In a separate interview from his New York office, producer Phil Ramone discussed his and Karen’s objective on the album. “We were thinking two things: How do we make a record that doesn’t sound like the Carpenters, and what could we say lyrically in these songs that has a more mature attitude?”

The solo album included a spare, intimate reading of the sexually direct “Make Believe It’s Your First Time” and a bluesy version of Paul Simon’s “Still Crazy After All These Years”--though Karen, mindful of her prim image--had Simon change the line, “4 in the morning / crapped out / yawning” to the more demure “crashed out.”

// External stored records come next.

-- ==== Sys2Proof/WellFormed.lean ====
section
/-!
DEFINITION. Which commands name an event of the panel: the checks on list operands whose length a row fixes. Every other
operand is a type that holds no value the panel does not have.
-/

namespace Sys2Proof

/-- A SHUPD carries 1 to 16 register values (R337). -/
def shupdFits (vals : List Word) : Bool := decide (1 ≤ vals.length) && decide (vals.length ≤ 16)

/-- The boundary-scan register has 416 cells (R444). -/
def scanFits (pins : List Bool) : Bool := decide (pins.length = 416)

/-- The command's list operands have the lengths its row fixes. DEDUCED: log entry 105. -/
def Instr.wellFormed : Instr → Bool
  | .shupd _ _ vals => shupdFits vals
  | .samplePreload pins _ => scanFits pins
  | _ => true

end Sys2Proof
end

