-- ==== Sys2Proof/Certificates/Slice0/Obligations.lean ====
section
/-! DEFINITION. The statements for the provers. -/

open Sys2Proof Sys2Proof.Machine

/-! ### The machine -/

/-- A step runs the command at the front of the queue on the state with the queue's rest. -/
def Obligations.StepRunsFrontCommand : Prop :=
  ∀ (c : Instr) (rest : List Instr) (s : State), s.pending = c :: rest → step s = exec c { s with pending := rest }

/-- ALU (R72): the sixteen functions of gA and gB into gD; nothing else changes but the program counter. -/
def Obligations.AluWritesFunctionOfOperands : Prop :=
  ∀ (c : CoreId) (s : State) (w : Word), s.StandsOn c w → opOf w = 0x01 → prOf w = 0 → fnOf w < 0x10#7 →
    let a := s.readG c (aOf w)
    let b := s.readG c (bOf w)
    ∃ t v, exec (.alu c) s = .next t ∧ s.WritesG t c (dOf w) v ((s.core (coreKey c)).pc + 4)
      ∧ (fnOf w = 0x00 → v = a + b) ∧ (fnOf w = 0x01 → v = a - b) ∧ (fnOf w = 0x02 → v = a &&& b) ∧ (fnOf w = 0x03 → v = a ||| b)
      ∧ (fnOf w = 0x04 → v = a ^^^ b) ∧ (fnOf w = 0x05 → v = a <<< (b.toNat % 64)) ∧ (fnOf w = 0x06 → v = a >>> (b.toNat % 64))
      ∧ (fnOf w = 0x07 → v.toInt = a.toInt / 2 ^ (b.toNat % 64)) ∧ (fnOf w = 0x08 → v.toNat = a.toNat * b.toNat % 2 ^ 64)
      ∧ (fnOf w = 0x09 → v.toNat = a.toNat * b.toNat / 2 ^ 64) ∧ (fnOf w = 0x0A → v = if a.toInt < b.toInt then 1 else 0)
      ∧ (fnOf w = 0x0B → v = if a.toNat < b.toNat then 1 else 0) ∧ (fnOf w = 0x0C → v.toInt = min a.toInt b.toInt)
      ∧ (fnOf w = 0x0D → v.toInt = max a.toInt b.toInt) ∧ (fnOf w = 0x0E → v.toNat = min a.toNat b.toNat)
      ∧ (fnOf w = 0x0F → v.toNat = max a.toNat b.toNat)

/-- ADDI, ANDI, ORI and XORI with the signed IMM15, and SHI by a fixed amount (R71, R72). -/
def Obligations.ImmediateFormsWriteGD : Prop :=
  ∀ (c : CoreId) (s : State) (w : Word), s.StandsOn c w →
    let a := s.readG c (aOf w)
    let i := imm15Of w
    let pc := (s.core (coreKey c)).pc + 4
    let n := (w.extractLsb' 17 6).toNat
    (opOf w = 0x02 → ∃ t, exec (.addi c) s = .next t ∧ s.WritesG t c (dOf w) (a + i) pc)
      ∧ (opOf w = 0x03 → ∃ t, exec (.andi c) s = .next t ∧ s.WritesG t c (dOf w) (a &&& i) pc)
      ∧ (opOf w = 0x04 → ∃ t, exec (.ori c) s = .next t ∧ s.WritesG t c (dOf w) (a ||| i) pc)
      ∧ (opOf w = 0x05 → ∃ t, exec (.xori c) s = .next t ∧ s.WritesG t c (dOf w) (a ^^^ i) pc)
      ∧ (opOf w = 0x06 → w.extractLsb' 25 7 = 0#7 → w.extractLsb' 23 2 ≠ 3#2 → ∃ t v, exec (.shi c) s = .next t ∧ s.WritesG t c (dOf w) v pc
        ∧ (w.extractLsb' 23 2 = 0#2 → v = a <<< n) ∧ (w.extractLsb' 23 2 = 1#2 → v = a >>> n)
        ∧ (w.extractLsb' 23 2 = 2#2 → v.toInt = a.toInt / 2 ^ n))

/-- MOVW (R72): IMM16 into one halfword of gD, the other bits 0 in MODE 0 and kept in MODE 1. -/
def Obligations.MovwPlacesHalfword : Prop :=
  ∀ (c : CoreId) (s : State) (w : Word), s.StandsOn c w → opOf w = 0x07 → w.extractLsb' 14 2 < 2#2 →
    ∃ t v, exec (.movw c) s = .next t ∧ s.WritesG t c (dOf w) v ((s.core (coreKey c)).pc + 4)
      ∧ ∀ i < 64, v.getLsbD i = (if i / 16 = (w.extractLsb' 12 2).toNat then w.getLsbD (16 + i % 16)
        else (w.getLsbD 14 && (s.readG c (dOf w)).getLsbD i))

/-- LD (R72, R75): the bytes that the core reads at gA + IMM12 of its own store, zero- or sign-extended, into gD. -/
def Obligations.LoadReadsOwnStore : Prop :=
  ∀ (c : CoreId) (s : State) (w : Word), s.StandsOn c w → opOf w = 0x08 → w.extractLsb' 29 3 ≠ 7#3 →
    let u := coreUnit c
    let n := 2 ^ ((w.extractLsb' 29 3).toNat % 4)
    let a := (s.readG c (aOf w) + (w.extractLsb' 17 12).signExtend 64).toNat
    a % n = 0 → a + n ≤ storeSize u →
      ∃ t v, exec (.ld c) s = .next t ∧ s.WritesG t c (dOf w) v ((s.core (coreKey c)).pc + 4)
        ∧ (∀ k < n, v.extractLsb' (8 * k) 8 = s.byteAs (coreBench c) (agentOf u) (fsLoc (coreBench c) u (a + k)))
        ∧ ∀ i, 8 * n ≤ i → i < 64 → v.getLsbD i = (w.getLsbD 31 && v.getLsbD (8 * n - 1))

/-- ST outside a task (R72, R75): the low bytes of gS at gA + IMM12 of the core's own store; every other byte, register and core
stands. -/
def Obligations.StoreWritesOwnStoreOnly : Prop :=
  ∀ (c : CoreId) (s : State) (w : Word), s.StandsOn c w → opOf w = 0x09 → w.extractLsb' 29 3 < 4#3 →
    let u := coreUnit c
    let n := 2 ^ (w.extractLsb' 29 3).toNat
    let a := (s.readG c (aOf w) + (w.extractLsb' 17 12).signExtend 64).toNat
    let l := fsLoc (coreBench c) u a
    a % n = 0 → a + n ≤ storeSize u → s.taskState (coreBench c) = 0 →
      ∃ t, exec (.st c) s = .next t ∧ { t with mem := s.mem, cores := s.cores } = s
        ∧ (∀ k, t.byteAt k = if l ≤ k ∧ k < l + n then (s.readG c (dOf w)).extractLsb' (8 * (k - l)) 8 else s.byteAt k)
        ∧ (∀ j, t.core j = if j = coreKey c then { s.core j with pc := (s.core j).pc + 4 } else s.core j)

/-- A scalar access that is not aligned to its size raises 0x0206, and one that leaves the store 0x0205 (R75, R84). A jump
outside the bank raises 0x0204, and a JALR target that is no multiple of 4 raises 0x0203 first (R84, R86). TRAP raises exception
0x0207 with its tag in FCC_EXC_VAL (R82, R85). An opcode that R72 does not list raises 0x0201, and an unlisted function or
subop, or a non-zero PR in a scalar form, 0x0202. -/
def Obligations.PreciseExceptions : Prop :=
  (∀ (c : CoreId) (s : State) (w : Word), s.StandsOn c w →
      let n := 2 ^ ((w.extractLsb' 29 3).toNat % 4)
      let a := (s.readG c (aOf w) + (w.extractLsb' 17 12).signExtend 64).toNat
      (opOf w = 0x08 → w.extractLsb' 29 3 ≠ 7#3 →
          (a % n ≠ 0 → ∃ t, exec (.ld c) s = .next t ∧ s.Raises t c 0x0206 a false)
            ∧ (a % n = 0 → storeSize (coreUnit c) < a + n → ∃ t, exec (.ld c) s = .next t ∧ s.Raises t c 0x0205 a false))
        ∧ (opOf w = 0x09 → w.extractLsb' 29 3 < 4#3 →
          (a % n ≠ 0 → ∃ t, exec (.st c) s = .next t ∧ s.Raises t c 0x0206 a false)
            ∧ (a % n = 0 → storeSize (coreUnit c) < a + n → ∃ t, exec (.st c) s = .next t ∧ s.Raises t c 0x0205 a false)))
  ∧ (∀ (c : CoreId) (s : State) (w : Word), s.Runs c w → (s.core (coreKey c)).pc < 0x20000 →
      let jalTo := ((s.core (coreKey c)).pc : Int) + 4 * (w.extractLsb' 12 20).toInt
      let jalrTo := (s.readG c (aOf w) + imm15Of w).toNat
      (opOf w = 0x0B → jalTo < 0 ∨ 0x1FFFF < jalTo → ∃ t, exec (.jal c) s = .next t ∧ s.Raises t c 0x0204 0 false)
        ∧ (opOf w = 0x0C → jalrTo % 4 ≠ 0 → ∃ t, exec (.jalr c) s = .next t ∧ s.Raises t c 0x0203 0 false)
        ∧ (opOf w = 0x0C → jalrTo % 4 = 0 → 0x1FFFF < jalrTo → ∃ t, exec (.jalr c) s = .next t ∧ s.Raises t c 0x0204 0 false))
  ∧ (∀ (c : CoreId) (s : State) (w : Word), s.Runs c w → opOf w = 0x00 → dOf w = 2 → (s.core (coreKey c)).pc < 0x20000 →
      ∃ t, exec (.trap c) s = .next t ∧ s.Raises t c 0x0207 (w.extractLsb' 17 12).toNat false)
  ∧ (∀ (c : CoreId) (s : State) (w : Word), s.StandsOn c w →
      (opOf w = 0x0F ∨ opOf w = 0x19 ∨ 0x1A#6 < opOf w → ∃ t, exec (.alu c) s = .next t ∧ s.Raises t c 0x0201 0 false)
        ∧ (opOf w = 0x01 → prOf w ≠ 0 ∨ 0x0F#7 < fnOf w → ∃ t, exec (.alu c) s = .next t ∧ s.Raises t c 0x0202 0 false)
        ∧ (opOf w = 0x00 → 4 < dOf w → ∃ t, exec (.sysNop c) s = .next t ∧ s.Raises t c 0x0202 0 false)
        ∧ (opOf w = 0x0E → 3 < dOf w → ∃ t, exec (.fset c) s = .next t ∧ s.Raises t c 0x0202 0 false))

“Karen was frustrated by the Goody Two-Shoes image, but she was torn,” Ramone said. “She wanted to do try new things, but then she’d turn around and say, ‘We’re going to do another Carpenters Christmas special.’ I kept saying, ‘The (Andy) Williams family even got past that one.’ ”

Ramone still remembers the day in early 1980 when he and Karen played the album for Richard and A&M; founders Herb Alpert and Jerry Moss.

“The silence was deafening,” he said. “Richard didn’t say much and still hasn’t. He’s accepted these songs kind of like stepchildren. Karen was always the sweetheart of A&M;, and Herb and Jerry reacted almost like it was their teen-age daughter I was messing with.”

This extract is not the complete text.